- [TASK] Write out exactly the lines running from the line that includes "(hwait : (s.line" to the end of the data, both ends included, and nothing besides.

[DATA SUPPLIED — start]

-- ==== Sys2Proof/Proofs/GapPoint.lean ====
section
/-! PROOF. The gap point of a pulse train: what holds its decision, what a closing train becomes, and the statement of
the gap point (R8, R9). -/

namespace Sys2Proof.Machine

open Sys2Proof.Slice0

/-! ### The decision at the gap point -/

theorem exec_gapPointReached (n : LineNo) (s : State) : exec (.gapPointReached n) s = .next (s.gapPoint n) := rfl

/-- R9: what holds the gap decision is the ON run of an OFF line, or the break of an ON line, that began before the
point. -/
theorem State.gapHeld_iff {s : State} {n : LineNo} {g : Nat} (hg : (s.scan n).gapPoint = some g) :
    s.gapHeld n = true ↔ ∃ b, b < g ∧
      ((s.scan n).hook = .off ∧ (s.scan n).runStart = some b ∨
        (s.scan n).hook = .on ∧ (s.scan n).lastTransition = some b) := by
  unfold State.gapHeld
  dsimp only
  cases (s.scan n).hook with
  | off => cases (s.scan n).runStart <;> simp [after, hg]
  | on => cases (s.scan n).lastTransition <;> simp [after, hg]

theorem State.gapPoint_of_none {s : State} {n : LineNo} (h : (s.scan n).gapPoint = none) : s.gapPoint n = s :=
  if_pos (.inl h)

theorem State.gapPoint_of_held {s : State} {n : LineNo} (h : s.gapHeld n = true) : s.gapPoint n = s :=
  if_pos (.inr h)

theorem State.gapPoint_of_not_held {s : State} {n : LineNo} {g : Nat} (hg : (s.scan n).gapPoint = some g)
    (h : ¬ s.gapHeld n = true) : s.gapPoint n = s.closeTrain n :=
  if_neg (by simp [hg, h])

/-! ### What a train closes into -/

theorem trainDigit_of_fin (d : Fin 10) : trainDigit d.1 = some (.num d) :=
  dif_pos d.2

theorem trainDigit_ten : trainDigit 10 = some (.num 0) := rfl

theorem trainDigit_of_eleven_le {k : Nat} (h : 11 ≤ k) : trainDigit k = none := by
  have hlt : ¬ k < 10 := by omega
  have hne : k ≠ 10 := by omega
  simp [trainDigit, hlt, hne]

/-- R8, R13: outside DIAL, or with no pulse counted, closing a train only discards it. -/
theorem State.closeTrain_of_no_train {s : State} {n : LineNo}
    (h : (s.line n).callState ≠ .dial ∨ (s.scan n).pulseCount = 0) : s.closeTrain n = s.dropTrain n :=
  if_neg fun ⟨hdial, hpos⟩ => h.elim (· hdial) (Nat.ne_of_gt hpos)

/-- R8: in DIAL a train whose count stands for a digit appends it. -/
theorem State.closeTrain_of_digit {s : State} {n : LineNo} {d : Digit} (hdial : (s.line n).callState = .dial)
    (hpos : 0 < (s.scan n).pulseCount) (hd : trainDigit (s.scan n).pulseCount = some d) :
    s.closeTrain n = (s.dropTrain n).appendDigit n d := by
  unfold State.closeTrain
  dsimp only
  rw [if_pos ⟨hdial, hpos⟩, hd]

/-- R8: in DIAL a train of eleven pulses or more is MISDIAL. -/
theorem State.closeTrain_of_misdial {s : State} {n : LineNo} (hdial : (s.line n).callState = .dial)
    (hk : 11 ≤ (s.scan n).pulseCount) : s.closeTrain n = (s.dropTrain n).misdial n := by
  have hpos : 0 < (s.scan n).pulseCount := by omega
  unfold State.closeTrain
  dsimp only
  rw [if_pos ⟨hdial, hpos⟩, trainDigit_of_eleven_le hk]

/-! ### MISDIAL as the statements write it -/

/-- R32 to R34: the entry to CLEARING is the state the statements write out. -/
theorem State.toClearing_eq_clearing (s : State) (n : LineNo) (t : Option ToneKind) (k : LineEvent) :
    s.toClearing n t k = clearing s n t k := by
  apply State.ext_of
  case line =>
    intro m
    rw [State.line_toClearing, clearing, State.line_modLine]
    rfl
  case tones => exact State.tones_toClearing s n t k
  all_goals simp [clearing]

theorem State.misdial_eq_clearing (s : State) (n : LineNo) :
    s.misdial n = clearing (s.leaveDial n) n (some .congestion) .dialError :=
  State.toClearing_eq_clearing _ n _ _

/-! ### The obligation -/

/-- Settles O42: the three cases of the gap decision, then the three counts a train in DIAL closes by. -/
theorem gapPointClosesTheTrain : Obligations.GapPointClosesTheTrain := by
  unfold Obligations.GapPointClosesTheTrain
  intro s n
  refine ⟨fun hnone => ?_, fun g b hg hlt hrun => ?_, fun g hg hfree => ?_, State.closeTrain_of_no_train,
    fun hdial => ⟨fun d hd hk => ?_, fun hk => ?_, fun hk => ?_⟩⟩
  · rw [exec_gapPointReached, State.gapPoint_of_none hnone]
  · rw [exec_gapPointReached, State.gapPoint_of_held ((State.gapHeld_iff hg).2 ⟨b, hlt, hrun⟩)]
  · have hnot : ¬ s.gapHeld n = true := by
      rw [State.gapHeld_iff hg]
      rintro ⟨b, hlt, hrun⟩
      grind
    rw [exec_gapPointReached, State.gapPoint_of_not_held hg hnot]
  · have hpos : 0 < d.1 := Nat.pos_of_ne_zero fun h => hd (Fin.ext h)
    exact State.closeTrain_of_digit hdial (hk ▸ hpos) (by rw [hk, trainDigit_of_fin])
  · exact State.closeTrain_of_digit hdial (by omega) (by rw [hk, trainDigit_ten])
  · exact (State.closeTrain_of_misdial hdial hk).trans (State.misdial_eq_clearing _ n)

end Sys2Proof.Machine
end

/-! PROOF. CLEAR (R33): its three checks in order, what the line held ended by its state, and the entry to CLEARING. -/

namespace Sys2Proof.Machine

open Sys2Proof.Slice0

/-! ### A request that is served -/

/-- R166, steps 1 to 3: a request that finds a place in the reply queue is acted on once its frame has arrived, and its
reply joins the queue. -/
theorem exec_request_of_serve {c : Instr} {r : Request} {s t : State} {type : Octet} {body : List Octet}
    (hr : c.request = some r) (hroom : s.sli.replies.length < 4)
    (hserve : Request.serve r (arrived s) = (t, { type := type, body := body })) :
    exec c s = .next (replied t type body) := by
  rw [exec_request hr, State.completeFrame_of_room hroom, ← arrived, hserve]
  rfl

/-! ### The fields of CLEAR -/

@[simp] theorem lineNo_val (n : LineNo) : lineNo n.1 = some n :=
  dif_pos n.2

theorem lineNo_of_le {v : Nat} (h : 24 ≤ v) : lineNo v = none :=
  dif_neg (Nat.not_lt.2 h)

/-- R33: a tone field outside 0, 2 and 3 names no tone of CLEAR. -/
theorem clearToneOf_of_ne {tone : Nat} (h0 : tone ≠ 0) (h2 : tone ≠ 2) (h3 : tone ≠ 3) : clearToneOf tone = none := by
  match tone with
  | 0 => exact absurd rfl h0
  | 2 => exact absurd rfl h2
  | 3 => exact absurd rfl h3
  | 1 | _ + 4 => rfl

/-- R33: the three values of CLEAR's tone field, each with the tone it names. -/
theorem clearToneOf_of_named {tone : Nat} {k : Option ToneKind}
    (h : tone = 0 ∧ k = none ∨ tone = 2 ∧ k = some .busy ∨ tone = 3 ∧ k = some .congestion) :
    clearToneOf tone = some k := by
  obtain ⟨rfl, rfl⟩ | ⟨rfl, rfl⟩ | ⟨rfl, rfl⟩ := h <;> rfl

/-! ### What the line held -/

theorem State.endHeld_of_dial {s : State} {n : LineNo} (h : (s.line n).callState = .dial) :
    s.endHeld n = some (s.leaveDial n) := by
  rw [State.endHeld, h]

theorem State.endHeld_of_waitBearer {s : State} {n : LineNo} (h : (s.line n).callState = .waitBearer) :
    s.endHeld n = some (s.leaveQueue n) := by
  rw [State.endHeld, h]

theorem State.endHeld_of_connected {s : State} {n : LineNo} (h : (s.line n).callState = .connected) :
    s.endHeld n = some (s.handBack n) := by
  rw [State.endHeld, h]

/-- R33: a line in any other state holds nothing that CLEAR could end. -/
theorem State.endHeld_of_other {s : State} {n : LineNo} (hdial : (s.line n).callState ≠ .dial)
    (hwait : (s.line n).callState ≠ .waitBearer) (hconn : (s.line n).callState ≠ .connected) : s.endHeld n = none := by
  cases hc : (s.line n).callState <;> simp_all [State.endHeld]

theorem State.handBack_of_bearer {s : State} {n : LineNo} {b : BearerNo} (h : (s.line n).bearer = some b) :
    s.handBack n = (s.modLine n fun r => { r with bearer := none }).enterFree b := by
  rw [State.handBack, h]

theorem State.handBack_of_none {s : State} {n : LineNo} (h : (s.line n).bearer = none) : s.handBack n = s := by
  rw [State.handBack, h]

/-! ### The outcomes of CLEAR -/

section
variable {s : State} {tone : Nat} (hroom : s.sli.replies.length < 4)
include hroom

[DATA SUPPLIED — finish]

- [WRITTEN REPLY]
    (hwait : (s.line n).callState ≠ .waitBearer) (hconn : (s.line n).callState ≠ .connected) : s.endHeld n = none := by
  cases hc : (s.line n).callState <;> simp_all [State.endHeld]

theorem State.handBack_of_bearer {s : State} {n : LineNo} {b : BearerNo} (h : (s.line n).bearer = some b) :
    s.handBack n = (s.modLine n fun r => { r with bearer := none }).enterFree b := by
  rw [State.handBack, h]

theorem State.handBack_of_none {s : State} {n : LineNo} (h : (s.line n).bearer = none) : s.handBack n = s := by
  rw [State.handBack, h]

/-! ### The outcomes of CLEAR -/

section
variable {s : State} {tone : Nat} (hroom : s.sli.replies.length < 4)
include hroom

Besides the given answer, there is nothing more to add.